Task goal: Check every line of the records below for the string "sizes" and copy the ones that have it.

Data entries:
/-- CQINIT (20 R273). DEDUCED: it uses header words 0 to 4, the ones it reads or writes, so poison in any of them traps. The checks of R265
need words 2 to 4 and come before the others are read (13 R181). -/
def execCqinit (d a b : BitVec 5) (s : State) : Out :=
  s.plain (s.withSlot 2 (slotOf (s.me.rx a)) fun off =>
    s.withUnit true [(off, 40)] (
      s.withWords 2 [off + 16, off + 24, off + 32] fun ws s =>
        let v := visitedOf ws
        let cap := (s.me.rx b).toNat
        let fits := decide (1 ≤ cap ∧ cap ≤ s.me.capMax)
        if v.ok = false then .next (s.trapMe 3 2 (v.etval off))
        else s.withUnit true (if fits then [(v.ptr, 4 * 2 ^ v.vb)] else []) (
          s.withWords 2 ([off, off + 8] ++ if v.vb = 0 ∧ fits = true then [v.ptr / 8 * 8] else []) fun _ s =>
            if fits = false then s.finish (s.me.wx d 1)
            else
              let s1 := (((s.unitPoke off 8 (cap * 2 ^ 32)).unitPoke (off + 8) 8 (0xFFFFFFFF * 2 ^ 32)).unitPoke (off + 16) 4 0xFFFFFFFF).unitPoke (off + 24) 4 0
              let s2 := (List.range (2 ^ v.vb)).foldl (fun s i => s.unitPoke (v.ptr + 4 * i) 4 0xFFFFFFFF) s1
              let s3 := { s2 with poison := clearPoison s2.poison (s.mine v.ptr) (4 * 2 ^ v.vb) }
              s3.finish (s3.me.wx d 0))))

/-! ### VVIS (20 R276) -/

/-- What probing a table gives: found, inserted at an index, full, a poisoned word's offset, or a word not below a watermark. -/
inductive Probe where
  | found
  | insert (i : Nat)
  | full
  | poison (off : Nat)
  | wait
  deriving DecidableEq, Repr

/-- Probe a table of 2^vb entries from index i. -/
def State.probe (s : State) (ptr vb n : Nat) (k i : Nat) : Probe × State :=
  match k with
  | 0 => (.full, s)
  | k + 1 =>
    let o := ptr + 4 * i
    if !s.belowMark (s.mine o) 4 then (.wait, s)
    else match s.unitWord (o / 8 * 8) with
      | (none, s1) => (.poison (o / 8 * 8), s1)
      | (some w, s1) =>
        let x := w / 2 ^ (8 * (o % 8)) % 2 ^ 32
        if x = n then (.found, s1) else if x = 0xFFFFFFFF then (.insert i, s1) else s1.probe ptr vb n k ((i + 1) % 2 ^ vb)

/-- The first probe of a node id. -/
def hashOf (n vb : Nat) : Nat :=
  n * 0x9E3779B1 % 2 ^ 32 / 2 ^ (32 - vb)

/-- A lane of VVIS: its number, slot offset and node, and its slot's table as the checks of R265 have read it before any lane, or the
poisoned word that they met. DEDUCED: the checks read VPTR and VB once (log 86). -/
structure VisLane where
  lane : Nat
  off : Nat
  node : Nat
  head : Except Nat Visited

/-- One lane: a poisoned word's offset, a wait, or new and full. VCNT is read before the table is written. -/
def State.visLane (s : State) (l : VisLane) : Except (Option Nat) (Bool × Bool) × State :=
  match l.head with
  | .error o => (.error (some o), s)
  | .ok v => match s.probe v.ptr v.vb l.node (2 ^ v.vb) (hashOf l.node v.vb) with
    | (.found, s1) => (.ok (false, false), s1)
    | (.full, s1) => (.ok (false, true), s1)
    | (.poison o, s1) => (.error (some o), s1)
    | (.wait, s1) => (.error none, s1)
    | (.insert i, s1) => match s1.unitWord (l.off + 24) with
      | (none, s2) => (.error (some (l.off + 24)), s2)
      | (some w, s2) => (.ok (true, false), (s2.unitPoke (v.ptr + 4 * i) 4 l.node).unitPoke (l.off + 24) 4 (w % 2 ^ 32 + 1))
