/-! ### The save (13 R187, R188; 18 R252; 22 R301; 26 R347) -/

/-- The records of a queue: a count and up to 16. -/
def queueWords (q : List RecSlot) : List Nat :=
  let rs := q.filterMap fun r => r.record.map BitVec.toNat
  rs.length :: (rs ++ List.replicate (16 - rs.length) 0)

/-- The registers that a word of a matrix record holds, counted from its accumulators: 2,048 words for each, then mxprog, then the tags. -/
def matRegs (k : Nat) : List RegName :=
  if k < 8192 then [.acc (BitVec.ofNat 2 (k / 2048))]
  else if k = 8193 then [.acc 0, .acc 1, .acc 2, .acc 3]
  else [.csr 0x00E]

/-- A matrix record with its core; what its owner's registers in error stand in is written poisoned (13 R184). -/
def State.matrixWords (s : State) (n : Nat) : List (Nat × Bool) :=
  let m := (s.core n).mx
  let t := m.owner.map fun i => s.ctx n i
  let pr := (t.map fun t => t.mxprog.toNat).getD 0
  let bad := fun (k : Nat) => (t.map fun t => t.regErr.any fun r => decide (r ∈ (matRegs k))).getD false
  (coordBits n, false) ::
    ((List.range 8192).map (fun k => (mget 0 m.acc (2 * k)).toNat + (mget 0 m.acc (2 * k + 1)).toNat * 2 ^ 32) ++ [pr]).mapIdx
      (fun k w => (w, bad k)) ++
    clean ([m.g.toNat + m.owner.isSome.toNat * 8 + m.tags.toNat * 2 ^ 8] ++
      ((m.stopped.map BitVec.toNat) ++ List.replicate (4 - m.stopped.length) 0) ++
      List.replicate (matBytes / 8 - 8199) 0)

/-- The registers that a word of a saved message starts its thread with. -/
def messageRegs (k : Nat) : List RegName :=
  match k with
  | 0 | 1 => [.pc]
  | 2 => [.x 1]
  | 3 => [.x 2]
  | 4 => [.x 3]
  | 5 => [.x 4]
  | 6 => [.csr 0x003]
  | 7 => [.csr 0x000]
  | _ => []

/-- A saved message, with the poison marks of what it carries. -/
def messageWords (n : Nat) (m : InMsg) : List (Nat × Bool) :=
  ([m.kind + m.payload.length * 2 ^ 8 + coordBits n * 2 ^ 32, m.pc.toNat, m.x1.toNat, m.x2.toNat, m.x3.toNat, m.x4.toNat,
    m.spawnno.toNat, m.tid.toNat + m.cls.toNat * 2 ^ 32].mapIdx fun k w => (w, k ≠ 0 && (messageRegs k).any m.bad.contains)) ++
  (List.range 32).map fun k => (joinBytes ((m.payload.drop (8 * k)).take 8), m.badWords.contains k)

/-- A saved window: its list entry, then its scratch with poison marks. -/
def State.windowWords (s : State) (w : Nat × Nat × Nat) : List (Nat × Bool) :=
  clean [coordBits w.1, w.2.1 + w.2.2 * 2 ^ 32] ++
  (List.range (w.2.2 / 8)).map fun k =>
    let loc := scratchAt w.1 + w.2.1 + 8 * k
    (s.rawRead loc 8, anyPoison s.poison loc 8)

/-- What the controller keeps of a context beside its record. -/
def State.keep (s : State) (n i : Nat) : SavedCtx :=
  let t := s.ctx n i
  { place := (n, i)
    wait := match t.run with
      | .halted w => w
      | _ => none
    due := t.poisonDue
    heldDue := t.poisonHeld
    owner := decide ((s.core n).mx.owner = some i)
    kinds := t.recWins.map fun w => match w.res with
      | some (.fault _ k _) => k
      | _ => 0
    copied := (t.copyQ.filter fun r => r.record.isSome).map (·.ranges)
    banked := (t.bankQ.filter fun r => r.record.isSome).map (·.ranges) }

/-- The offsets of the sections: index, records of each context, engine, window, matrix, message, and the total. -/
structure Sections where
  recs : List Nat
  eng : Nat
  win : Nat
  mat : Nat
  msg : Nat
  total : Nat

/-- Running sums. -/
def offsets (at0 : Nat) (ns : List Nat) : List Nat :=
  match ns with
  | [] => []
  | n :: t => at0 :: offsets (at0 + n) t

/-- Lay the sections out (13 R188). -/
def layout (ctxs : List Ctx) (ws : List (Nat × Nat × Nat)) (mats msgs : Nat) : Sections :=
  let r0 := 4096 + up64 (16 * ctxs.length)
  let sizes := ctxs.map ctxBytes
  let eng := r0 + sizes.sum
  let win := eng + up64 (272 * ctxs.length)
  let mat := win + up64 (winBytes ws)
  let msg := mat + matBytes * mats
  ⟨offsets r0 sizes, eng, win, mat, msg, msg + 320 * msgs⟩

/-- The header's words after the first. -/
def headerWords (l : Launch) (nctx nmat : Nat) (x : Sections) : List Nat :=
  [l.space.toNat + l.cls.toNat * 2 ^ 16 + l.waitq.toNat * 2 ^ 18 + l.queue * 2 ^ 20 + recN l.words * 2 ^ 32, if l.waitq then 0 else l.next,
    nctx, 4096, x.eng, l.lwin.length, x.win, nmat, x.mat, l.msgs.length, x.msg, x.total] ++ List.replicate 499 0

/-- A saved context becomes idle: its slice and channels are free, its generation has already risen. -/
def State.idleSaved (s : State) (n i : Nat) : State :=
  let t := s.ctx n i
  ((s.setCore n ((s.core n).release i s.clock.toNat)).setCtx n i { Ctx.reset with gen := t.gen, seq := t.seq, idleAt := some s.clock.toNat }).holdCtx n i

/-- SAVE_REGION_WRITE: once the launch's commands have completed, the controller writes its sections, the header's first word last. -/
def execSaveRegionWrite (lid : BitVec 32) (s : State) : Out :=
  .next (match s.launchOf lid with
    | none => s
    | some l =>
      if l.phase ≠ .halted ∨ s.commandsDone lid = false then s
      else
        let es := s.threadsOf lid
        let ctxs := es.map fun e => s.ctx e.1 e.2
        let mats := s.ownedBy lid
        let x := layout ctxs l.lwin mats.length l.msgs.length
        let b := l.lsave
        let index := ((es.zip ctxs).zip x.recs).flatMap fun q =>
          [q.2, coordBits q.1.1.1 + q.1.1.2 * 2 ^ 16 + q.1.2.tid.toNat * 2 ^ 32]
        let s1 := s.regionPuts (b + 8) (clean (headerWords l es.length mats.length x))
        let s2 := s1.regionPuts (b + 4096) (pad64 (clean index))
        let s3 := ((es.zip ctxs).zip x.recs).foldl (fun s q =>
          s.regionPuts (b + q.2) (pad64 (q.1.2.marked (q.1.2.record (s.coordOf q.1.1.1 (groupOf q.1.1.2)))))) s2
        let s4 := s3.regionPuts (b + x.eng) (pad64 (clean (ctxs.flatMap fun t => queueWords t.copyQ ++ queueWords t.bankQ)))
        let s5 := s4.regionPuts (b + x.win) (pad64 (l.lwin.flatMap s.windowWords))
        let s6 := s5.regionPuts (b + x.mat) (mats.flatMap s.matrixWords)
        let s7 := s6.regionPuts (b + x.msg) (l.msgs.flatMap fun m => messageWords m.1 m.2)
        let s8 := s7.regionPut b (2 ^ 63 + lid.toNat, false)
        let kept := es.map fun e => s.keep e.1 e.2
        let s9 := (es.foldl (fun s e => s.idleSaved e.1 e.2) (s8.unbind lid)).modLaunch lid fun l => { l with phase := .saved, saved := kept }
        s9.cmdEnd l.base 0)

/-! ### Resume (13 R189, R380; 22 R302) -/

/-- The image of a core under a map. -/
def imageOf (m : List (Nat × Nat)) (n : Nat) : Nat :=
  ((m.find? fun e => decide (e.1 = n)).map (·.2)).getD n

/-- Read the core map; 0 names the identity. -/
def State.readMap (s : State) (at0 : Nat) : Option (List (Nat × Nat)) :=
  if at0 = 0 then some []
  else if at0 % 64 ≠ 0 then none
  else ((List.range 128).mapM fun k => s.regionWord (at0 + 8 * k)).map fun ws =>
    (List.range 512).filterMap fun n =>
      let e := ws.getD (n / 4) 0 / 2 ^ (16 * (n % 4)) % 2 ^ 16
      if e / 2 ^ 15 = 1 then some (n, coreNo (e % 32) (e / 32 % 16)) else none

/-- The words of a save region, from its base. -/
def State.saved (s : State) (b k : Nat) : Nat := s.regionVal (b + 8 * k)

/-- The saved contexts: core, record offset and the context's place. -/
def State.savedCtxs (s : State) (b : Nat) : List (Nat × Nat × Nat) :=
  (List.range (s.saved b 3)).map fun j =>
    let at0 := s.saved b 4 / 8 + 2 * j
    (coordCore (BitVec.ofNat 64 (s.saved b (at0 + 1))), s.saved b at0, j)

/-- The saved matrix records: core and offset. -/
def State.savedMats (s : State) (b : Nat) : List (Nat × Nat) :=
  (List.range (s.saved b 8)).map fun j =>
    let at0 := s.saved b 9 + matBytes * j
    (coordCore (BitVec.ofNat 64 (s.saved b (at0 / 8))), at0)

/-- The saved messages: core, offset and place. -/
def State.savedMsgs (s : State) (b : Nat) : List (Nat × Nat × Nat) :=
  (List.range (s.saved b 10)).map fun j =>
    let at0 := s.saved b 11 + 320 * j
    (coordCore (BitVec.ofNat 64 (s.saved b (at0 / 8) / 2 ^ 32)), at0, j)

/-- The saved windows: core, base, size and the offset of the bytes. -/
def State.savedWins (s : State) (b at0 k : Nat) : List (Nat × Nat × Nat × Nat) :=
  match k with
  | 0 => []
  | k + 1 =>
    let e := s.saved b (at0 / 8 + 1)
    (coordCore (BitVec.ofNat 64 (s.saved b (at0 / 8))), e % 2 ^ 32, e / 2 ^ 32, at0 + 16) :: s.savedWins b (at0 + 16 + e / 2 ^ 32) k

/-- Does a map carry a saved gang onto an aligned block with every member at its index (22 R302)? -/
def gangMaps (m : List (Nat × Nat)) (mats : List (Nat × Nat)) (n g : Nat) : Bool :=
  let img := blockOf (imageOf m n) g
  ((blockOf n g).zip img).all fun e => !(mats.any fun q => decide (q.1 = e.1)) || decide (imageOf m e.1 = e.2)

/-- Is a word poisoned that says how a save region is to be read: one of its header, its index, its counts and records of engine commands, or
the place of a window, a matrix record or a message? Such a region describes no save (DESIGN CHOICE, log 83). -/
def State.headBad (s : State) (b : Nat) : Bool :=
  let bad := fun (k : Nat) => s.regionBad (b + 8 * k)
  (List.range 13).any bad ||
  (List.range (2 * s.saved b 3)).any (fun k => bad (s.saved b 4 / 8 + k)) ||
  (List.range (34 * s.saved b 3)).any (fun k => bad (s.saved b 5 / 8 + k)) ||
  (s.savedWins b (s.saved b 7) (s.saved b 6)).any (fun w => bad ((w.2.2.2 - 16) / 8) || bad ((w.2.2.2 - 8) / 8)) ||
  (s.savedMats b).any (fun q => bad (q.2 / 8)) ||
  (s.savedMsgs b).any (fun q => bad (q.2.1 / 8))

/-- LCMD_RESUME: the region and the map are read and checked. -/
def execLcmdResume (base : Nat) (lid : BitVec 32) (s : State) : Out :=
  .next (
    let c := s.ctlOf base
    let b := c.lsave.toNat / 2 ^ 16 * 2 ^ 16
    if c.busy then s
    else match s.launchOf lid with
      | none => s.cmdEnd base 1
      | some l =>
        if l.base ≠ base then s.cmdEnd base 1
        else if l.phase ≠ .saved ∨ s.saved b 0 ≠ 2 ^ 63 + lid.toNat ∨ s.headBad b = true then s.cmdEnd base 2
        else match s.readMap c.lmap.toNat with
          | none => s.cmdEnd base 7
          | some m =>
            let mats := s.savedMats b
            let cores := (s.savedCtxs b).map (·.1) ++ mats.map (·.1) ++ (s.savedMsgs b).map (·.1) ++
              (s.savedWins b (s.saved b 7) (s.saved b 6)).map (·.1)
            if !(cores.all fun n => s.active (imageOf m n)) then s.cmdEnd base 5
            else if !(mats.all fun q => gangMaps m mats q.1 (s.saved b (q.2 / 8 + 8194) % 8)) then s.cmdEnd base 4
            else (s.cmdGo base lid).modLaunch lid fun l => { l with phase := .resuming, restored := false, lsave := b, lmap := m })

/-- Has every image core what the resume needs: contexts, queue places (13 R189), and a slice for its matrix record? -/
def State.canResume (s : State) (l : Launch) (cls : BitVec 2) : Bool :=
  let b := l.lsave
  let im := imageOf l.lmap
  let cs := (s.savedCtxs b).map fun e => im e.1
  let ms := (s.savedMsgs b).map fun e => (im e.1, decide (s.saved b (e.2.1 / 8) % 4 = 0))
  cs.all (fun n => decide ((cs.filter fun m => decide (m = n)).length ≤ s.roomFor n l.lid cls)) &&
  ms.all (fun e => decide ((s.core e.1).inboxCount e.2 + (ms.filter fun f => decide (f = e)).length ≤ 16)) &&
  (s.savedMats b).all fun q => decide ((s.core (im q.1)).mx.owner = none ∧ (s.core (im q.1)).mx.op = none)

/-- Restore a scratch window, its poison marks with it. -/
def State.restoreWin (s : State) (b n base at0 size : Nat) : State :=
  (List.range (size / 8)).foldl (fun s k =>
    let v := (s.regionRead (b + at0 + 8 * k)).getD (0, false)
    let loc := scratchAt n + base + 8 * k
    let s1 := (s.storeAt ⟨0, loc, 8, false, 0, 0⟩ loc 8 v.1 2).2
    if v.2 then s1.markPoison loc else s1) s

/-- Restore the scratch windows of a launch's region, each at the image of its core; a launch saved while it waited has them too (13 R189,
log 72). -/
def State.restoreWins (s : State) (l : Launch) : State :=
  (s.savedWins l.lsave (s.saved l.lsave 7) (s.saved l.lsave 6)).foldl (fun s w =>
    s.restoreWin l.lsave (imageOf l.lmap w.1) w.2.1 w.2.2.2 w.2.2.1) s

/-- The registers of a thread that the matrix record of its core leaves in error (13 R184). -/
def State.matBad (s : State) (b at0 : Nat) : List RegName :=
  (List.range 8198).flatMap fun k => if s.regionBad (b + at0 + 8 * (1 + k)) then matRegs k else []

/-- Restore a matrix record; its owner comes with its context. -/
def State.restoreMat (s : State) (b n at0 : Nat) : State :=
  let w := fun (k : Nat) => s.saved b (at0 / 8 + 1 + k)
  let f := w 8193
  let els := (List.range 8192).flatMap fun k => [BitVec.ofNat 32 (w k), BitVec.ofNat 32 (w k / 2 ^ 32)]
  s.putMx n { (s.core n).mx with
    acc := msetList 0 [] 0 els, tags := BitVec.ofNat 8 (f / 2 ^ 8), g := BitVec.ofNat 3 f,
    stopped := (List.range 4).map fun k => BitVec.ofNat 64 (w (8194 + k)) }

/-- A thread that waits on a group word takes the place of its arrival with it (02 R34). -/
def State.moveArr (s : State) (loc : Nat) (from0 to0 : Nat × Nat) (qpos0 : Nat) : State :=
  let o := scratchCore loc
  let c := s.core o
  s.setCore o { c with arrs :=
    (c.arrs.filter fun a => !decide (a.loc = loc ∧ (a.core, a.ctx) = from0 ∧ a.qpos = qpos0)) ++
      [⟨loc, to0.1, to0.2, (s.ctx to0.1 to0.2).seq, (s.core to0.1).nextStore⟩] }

Task output:
  let sizes := ctxs.map ctxBytes
  let eng := r0 + sizes.sum
  ⟨offsets r0 sizes, eng, win, mat, msg, msg + 320 * msgs⟩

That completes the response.